Wehn I was in Mozambique, I tried to buy stamps and had only a largish bill. The man at the post office told me to come back later, he’d try to get change. I would up with coins from Mozambique, Malawi, Portugal and Angola., all of which were happily accepted later on wherever I tried to spend them. With everybody aware of the proper ex change value of them.

Once when I was a kid, at a store, I received some change that contained a Canadian dime. I immediately recognized that it wasn’t a “real” dime and told the person working there that it wasn’t a real dime.

Her response was, “Oh, that’s a Canadian dime. It’s actually worth slightly more than an American dime. You’re so lucky.”

And I was a kid, so I didn’t have the ability to stand up to an adult the way I should have.

I still think back on that day and think, “Man, what a bitch.” I mean, forcing a Canadian dime on a kid (for whom a dime was a significant amount of money)?
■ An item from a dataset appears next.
-- ==== Sys2Proof/Machine/Dispatch.lean ====
section
/-! DEFINITION. One arm for each instruction word and each event: the meaning of every row of the opcode table. -/

namespace Sys2Proof.Machine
That’s just wrong.

I was given a 10-yen coin in lieu of an American dime, when I changed planes in Narita Airport about ten years ago. It’s probably still buried in a pile of loose change somewhere.

I was in Malta some years ago and there was a local coin worth about 20p (Irish) that was the same shape and size (as well as depicting a fish) as an Irish 10p coin. The local vending machines took the Irish 10p so I committed about 50p’s worth of fraud in my pursuit of soda pop.

In It All Started with Marx, Richard Armour wrote about Leon Trotsky’s life in New York City. He said Trotsky went to the old Automat on Broadway, where he “sprung a piece of pie with a copper kopek (a Soviet coin like a penny).” In a footnote, Armour added that at that time a kopek was worth “two and one-half bottle tops.” :smiley:

It happens frequently wherever there are international travelers, so I often got foreign currency when I lived in Hawaii. I had a small collection of Japanese, Canadian, and Mexican coins obtained as change, which I eventually threw away.

If it was a scam, well, considering Waikiki prices, I hope they squeezed as much as they could out of it.